Bogotá, D.C., 20 ABR. 2006

Profesora

ELlZABETH LOPEZ RICO

Secretaria General

Universidad Nacional de Colombia.

Bogotá, D.C.

Asunto: Su oficio CSU-255-06 del 06 de abril de 2006

Respetada profesora:

En atención al asunto contenido en el oficio de la referencia, por medio del cual solicita concepto sobre las apreciaciones formuladas por el representante de los Exrectores ante el Consejo Superior Universitario, profesor Víctor Manuel Moncayo Cruz respecto a la posibilidad de establecer un umbral en el proceso de elección del representante estudiantil ante el CSU., esta Oficina de manera atenta le manifiesta lo siguiente:

DEL DERECHO DE PARTICIPACION

Inicialmente debe precisarse respecto al proceso de elección del representante estudiantil ante el Consejo Superior Universitario lo siguiente:

El literal g del artículo 11 del Decreto ley 1210 de 1993 establece que el representante estudiantil es uno de los miembros del Consejo Superior Universitario.

En el precitado artículo se señala que su elección se efectuará mediante votación directa y secreta, conforme al reglamento que expida el Consejo Superior Universitario. Este reglamento podrá prever que, en caso de no ser posible la elección directa del estudiante se efectúe la elección de manera indirecta.

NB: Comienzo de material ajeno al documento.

-- ==== Sys2Proof/Machine/Transfer.lean ====
section
/-!
DEFINITION. The register transfers, the loads and the stores (spec/42_transfer_load_store.md R110 to R121).
Each meaning runs on a state whose PC is past the instruction's bytes (spec/10_state.md R19).
-/

namespace Sys2Proof.Machine

/-- TAX: A to X (R110). -/
def execTax (s : State) : Host.Outcome State Fault Refusal :=
  runInstr .tax (registerBody fun s => (s.setX s.a).setP (setNZ s.a s.p)) s

/-- TAY: A to Y (R111). -/
def execTay (s : State) : Host.Outcome State Fault Refusal :=
  runInstr .tay (registerBody fun s => (s.setY s.a).setP (setNZ s.a s.p)) s

/-- TXA: X to A (R112). -/
def execTxa (s : State) : Host.Outcome State Fault Refusal :=
  runInstr .txa (registerBody fun s => (s.setA s.x).setP (setNZ s.x s.p)) s

/-- TYA: Y to A (R113). -/
def execTya (s : State) : Host.Outcome State Fault Refusal :=
  runInstr .tya (registerBody fun s => (s.setA s.y).setP (setNZ s.y s.p)) s

/-- TSX: S to X (R114). -/
def execTsx (s : State) : Host.Outcome State Fault Refusal :=
  runInstr .tsx (registerBody fun s => (s.setX s.sp).setP (setNZ s.sp s.p)) s

/-- TXS: X to S; no flag is written (R115). -/
def execTxs (s : State) : Host.Outcome State Fault Refusal :=
  runInstr .txs (registerBody fun s => s.setSp s.x) s

/-- LDA: load A from memory (R116). -/
def execLda (src : ReadForm) (s : State) : Host.Outcome State Fault Refusal :=
  runInstr (.lda src) (readBody src fun m s => (s.setA m).setP (setNZ m s.p)) s

/-- LDX: load X from memory (R117). -/
def execLdx (src : ReadForm) (s : State) : Host.Outcome State Fault Refusal :=
  runInstr (.ldx src) (readBody src fun m s => (s.setX m).setP (setNZ m s.p)) s

/-- LDY: load Y from memory (R118). -/
def execLdy (src : ReadForm) (s : State) : Host.Outcome State Fault Refusal :=
  runInstr (.ldy src) (readBody src fun m s => (s.setY m).setP (setNZ m s.p)) s

/-- STA: store A to memory (R119). -/
def execSta (dst : MemForm) (s : State) : Host.Outcome State Fault Refusal :=
  runInstr (.sta dst) (storeBody dst s.a) s

/-- STX: store X to memory (R120). -/
def execStx (dst : MemForm) (s : State) : Host.Outcome State Fault Refusal :=
  runInstr (.stx dst) (storeBody dst s.x) s

/-- STY: store Y to memory (R121). -/
def execSty (dst : MemForm) (s : State) : Host.Outcome State Fault Refusal :=
  runInstr (.sty dst) (storeBody dst s.y) s

end Sys2Proof.Machine
end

Cabe anotar que el representante estudiantil será elegido para un período de año y medio.

La facultad de reglamentación del Consejo Superior Universitario guarda correspondencia con lo previsto en el numeral 7 del artículo 13 del Acuerdo 11 de 2005 (Estatuto General) así como en el artículo 69 de la Constitución Política respecto a la autonomía de las universidades para expedir sus estatutos, definir su régimen interno, estatuir los mecanismos referentes a la elección, designación y periodos de sus directivos y administradores; señalar las reglas sobre selección y nominación de profesores; establecer los programas de su propio desarrollo; aprobar y manejar su presupuesto; fijar, sobre la base de las exigencias mínimas previstas en la ley, los planes de estudio que regirán su actividad académica, pudiendo incluir asignaturas básicas y materias afines con cada plan para que las mismas sean elegidas por el alumno, a efectos de moldear el perfil pretendido por cada institución universitaria para sus egresados".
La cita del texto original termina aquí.